I have two silkies, both of which lay one small white egg early each morning. They have been laying like this for about 6 months now. I think on average, silkies aren't great layers but so far I'm pretty impressed with mine!


----------



## rob

i get the same as energyvet, one egg every other day from my silkie


----------



## Apyl

My black silkie was giving me an egg every day for like 3 days then stop a day or two them do 3 days in a row. My other silkies have yet to lay and they're coming up to a year old. BUT I did not supliment light this winter to keep my flock laying.


----------



## TheBackyardDonnellys17

A silkie will lay about 2-3 eggs per week.

A really good website that's all about raising chickens is www.mypetchicken.com I got LOADS of info from there.


----------



## soccerchicken12

Iv been on that before can't figure out how to work it it all ways gos on the wrong thing.


----------



## realsis

Are you thinking of getting a silkie?

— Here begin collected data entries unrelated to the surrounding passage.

-- ==== Sys2Proof/Tests/Slice0.lean ====
section
/-! SUPPORT. The model's own tests: ill-formed commands refused, words written out from the tables, small steps, and for
every obligation with hypotheses a state and operands that meet them. -/

set_option Elab.async false

namespace Sys2Proof.Tests

open Sys2Proof Sys2Proof.Machine

/-! ## Ill-formed commands are refused, one for each check of WellFormed -/

def h0 : Head := ⟨false, 0, 0, 1⟩
def src0 : Src := ⟨false, 0, 0⟩
def le0 : LinkEnv := ⟨0, 0, 0, 0, 0, false, 0, 0, false, [], [], []⟩
def env0 : BootEnv := ⟨true, none, none, 0, List.replicate 24 le0, 0, 1, 0, 0, 0, 0⟩
def badEnv : BootEnv := { env0 with links := [] }

theorem test_wf_head : Instr.wf (.nop 0 h0) = true ∧ Instr.wf (.nop 0 ⟨false, 5, 0, 1⟩) = false ∧
    Instr.wf (.nop 0 ⟨false, 0, 0, 0⟩) = false ∧ Instr.wf (.loop 0 h0 0 1) = true ∧ Instr.wf (.loop 0 h0 0 0) = false := by decide
theorem test_wf_links : Instr.wf (.lrecv 0 h0 31 0 0 0 0) = true ∧ Instr.wf (.lrecv 0 h0 24 0 0 0 0) = false ∧
    Instr.wf (.cbar 0 h0 31 0 0) = true ∧ Instr.wf (.cbar 0 h0 30 0 0) = false ∧ Instr.wf (.lsend 0 h0 23 0 0 0 0) = true ∧
    Instr.wf (.lsend 0 h0 31 0 0 0 0) = false ∧ Instr.wf (.flitSend 23) = true ∧ Instr.wf (.flitSend 24) = false ∧
    Instr.wf (.messageLand 24 0) = false ∧ Instr.wf (.linkTrain 24 le0) = false ∧ Instr.wf (.lnkCtrlRetrain 0 24) = false := by
  decide
theorem test_wf_units : Instr.wf (.scrubRead 131) = true ∧ Instr.wf (.scrubRead 132) = false ∧
    Instr.wf (.fenceComplete 132) = false ∧ Instr.wf (.selftestEnd 132 true) = false ∧ Instr.wf (.lpddr5Frame 23 false) = true ∧
    Instr.wf (.lpddr5Frame 24 false) = false ∧ Instr.wf (.outboundMailboxPost 10 0 (zeros 64)) = false := by decide
theorem test_wf_lengths : Instr.wf (.idleFlitReceive 0 (zeros 568)) = true ∧ Instr.wf (.idleFlitReceive 0 (zeros 567)) = false ∧
    Instr.wf (.outboundMailboxPost 9 0 (zeros 63)) = false ∧ Instr.wf (.entropyWordDelivery 0 []) = false ∧
    Instr.wf (.thermalSample [] [] []) = false ∧ Instr.wf (.sundialRecheck 0 []) = false ∧
    Instr.wf (.registerWrite 0 false 0 0 0) = false := by decide +kernel
theorem test_wf_values : Instr.wf (.busError 0 5) = true ∧ Instr.wf (.busError 0 6) = false ∧
    Instr.wf (.descriptorFetch 0 none) = true ∧ Instr.wf (.descriptorFetch 0 (some 1)) = false ∧
    Instr.wf (.load src0 (some 6) [] []) = false ∧ Instr.wf (.heartbeatCheck 0) = false ∧
    Instr.wf (.conservationFreeze 5 0 0) = false ∧ Instr.wf (.droopDetect 6) = false ∧ Instr.wf (.bypass 6) = false ∧
    Instr.wf (.bypass 0x10) = false ∧ Instr.wf (.bypass 0xFF) = true := by decide
theorem test_wf_environments : Instr.wf (.railsGood env0) = true ∧ Instr.wf (.railsGood badEnv) = false ∧
    Instr.wf (.hotReset badEnv) = false ∧ Instr.wf (.perstRelease badEnv) = false ∧ Instr.wf (.refclkValid badEnv) = false ∧
    Instr.wf (.glbResetWarm 0 0 badEnv) = false ∧ Instr.wf (.dbgAccess 0 0 badEnv) = false := by decide +kernel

Or do you have one? I have four. Three are too young to lay yet one just started laying at around 6 months. Silkies are wonderful chickens! I love mine. I love their nature! So loving!


----------



## soccerchicken12

I'm thinking of getting one.


----------



## robopetz

Be careful, you get one silkie then you want them all.


----------



## starsevol

Well, I think that realsis and a few others have dragged me over to the dark side.......
I did some research and found that silkies do fine with larger fowl....so in addition to a trio of egg laying princesses, I also want to get 2 or 3 silkies too!! 

Can't wait til May!!!


----------



## robopetz

Yay! I'm excited for you. So what colors did you want? Hahah I love the splash, I have a buff and a white that are spoiled rotten house pets.


----------



## starsevol

robopetz said:


> Yay! I'm excited for you. So what colors did you want? Hahah I love the splash, I have a buff and a white that are spoiled rotten house pets.


Color really doesn't matter much to me, I love allllllllll the colors! 
I just am hoping to find a local breeder (or buy from the hatchery that realsis did), and they have to be hens, and the same approx age as the other birds I get so I can introduce them all at the same time.


----------



## soccerchicken12

Cool! I'm getting chicks in the


----------



## soccerchicken12

Spring might get a silkie!


----------



## robopetz

Silkie silkie silkie!!!! Lol


----------